Sure enough, he’s there, at the edge of the lawn, where it meets the hayfield. At the growl he turns to look in her direction. There’s an intensely disdainful expression on Skeeter’s face.

“Trash! Ugly, scraggly, disgusting, disruptive piece of fur!”

She knows that fool tomcat is so brazen as to sleep on the front porch swing if he thinks no one is around.

“How dare you!” Then she turns her face slightly, “I’m sure he has fleas.”

The old tom lowers his head and moves out of sight. Skeeter turns to see whether I am looking.

“Do you see? Well, then do something!”

She looks away to her other patrol duties: counting the number of birds at the feeder, and scanning the sky for hawks. Is there a dog loose? Are the chickens out?

This cat has lived all of her life in the country and she knows from years of experience what it takes to survive.

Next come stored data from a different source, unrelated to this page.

-- ==== Sys2Proof/Machine/CopyMove.lean ====
section
/-! DEFINITION. What copy commands do after issue (11 R291, R294 to R305): their reads and writes, unit by unit, their
completion (R301), and completion flags (R302, R303). -/

namespace Sys2Proof.Machine

/-! ### Reading -/

/-- A range of window addresses cut so that each part lies in one register or one 64-byte unit. -/
def winChunks : Nat → Nat → Nat → List (Nat × Nat)
  | 0, _, _ => []
  | fuel + 1, a, n =>
    if n = 0 then []
    else
      let unit := if localOf a < 0x32000000000 then 64 else 8
      let k := min n (unit - a % unit)
      (a, k) :: winChunks fuel (a + k) (n - k)

/-- The parts of a window range. -/
def winParts (a n : Nat) : List (Nat × Nat) := winChunks (n + 1) a n

/-- A read that gives zeros. -/
def zerosRead (n : Nat) (causes : List Cause) : ReadOut := { bytes := clean (List.replicate n 0), causes := causes }

/-- A stretch is read by a request to another module (11 R299). -/
def Span.far (s : State) (c : Copy) (r : Span) : Option Nat :=
  match r.place with
  | .mem a => if moduleOf a != s.module && isCoherent (localOf a) && !c.lostAt s a then some a else none
  | _ => none

/-- A copy's read of a stretch: memory of a removed module gives zeros (11 R300; 21 R480), and so does a busy window (04
R119); memory of another module gives what its request has returned. -/
def copyRead (s : State) (c : Copy) (r : Span) : ReadOut :=
  match r.place with
  | .zero => zerosRead r.len []
  | .core a => { bytes := clean (readCore s c.core.1 c.core.2 a r.len), causes := [] }
  | .mem a =>
    let n := r.len
    if c.lostAt s a then zerosRead n [.remoteFailed]
    else if isCoherent (localOf a) then
      let bs := if moduleOf a = s.module then homeBytes s a n else (readAnswer s c r.off).getD (clean (List.replicate n 0))
      { bytes := overlay ((ownBytes s c.chip a n).map fun b => b.map fun b => (b, false)) bs, causes := [] }
    else
      let rs := (winParts a n).map fun x =>
        match winPart (localOf x.1) with
        | none => zerosRead x.2 []
        | some w => if windowBusy s w then zerosRead x.2 [.windowBusy] else { bytes := clean (winRead s w x.2).2, causes := [] }
      { bytes := rs.flatMap (·.bytes), causes := (rs.flatMap (·.causes)).take 1 }

/-- Stretches read in order. -/
def readSpans (s : State) (c : Copy) : List Span → ReadOut
  | [] => { bytes := [], causes := [] }
  | r :: rest =>
    let x := copyRead s c r
    let y := readSpans s c rest
    { bytes := x.bytes ++ y.bytes, causes := x.causes ++ y.causes }

/-- The sources of a command's bytes between two offsets. -/
def Copy.sources (c : Copy) (lo hi : Nat) : List Span := c.parts (fun p => p.src) lo hi
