-- ==== Sys2Proof/Machine/Step.lean ====
section
/-! DEFINITION. The step of the machine, and a word placed for the next step. -/

namespace Sys2Proof.Machine

/-- One step of the module: an event from outside or of an asynchronous part, or one word. -/
def step : State → Host.Outcome State Fault Refusal
  | s => stepMachine s

/-- The state with a word stored where the next step fetches (log entry 7). Every word has 32 bits. -/
def State.withFetchWord (s : State) (_nbits w : Nat) : State := placeWord s w

end Sys2Proof.Machine
end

You can’t change everything to suit your needs. One has to adapt to what is, like a neighbor cat multiplying endlessly. There’s only so much room and a limited amount of food available. We have to lock the screen door now so that strays don’t come in and help themselves to our food. Can you believe it?

She’s had her share of painful confrontations, wounds, and near scrapes, and has decided to become pretty much an indoor cat these days. When she feels feisty, like her old self, she pushes open the front screen door on her own and clears the porch of move-ins, who run off into the bushes. 

And now Skeeter’s ready for a snooze. She jumps easily to her spot on the back of the couch, lowers her chin, closes her eyes in contentment, and begins to purr.

“It’s just another day in the country; all in a day’s work.”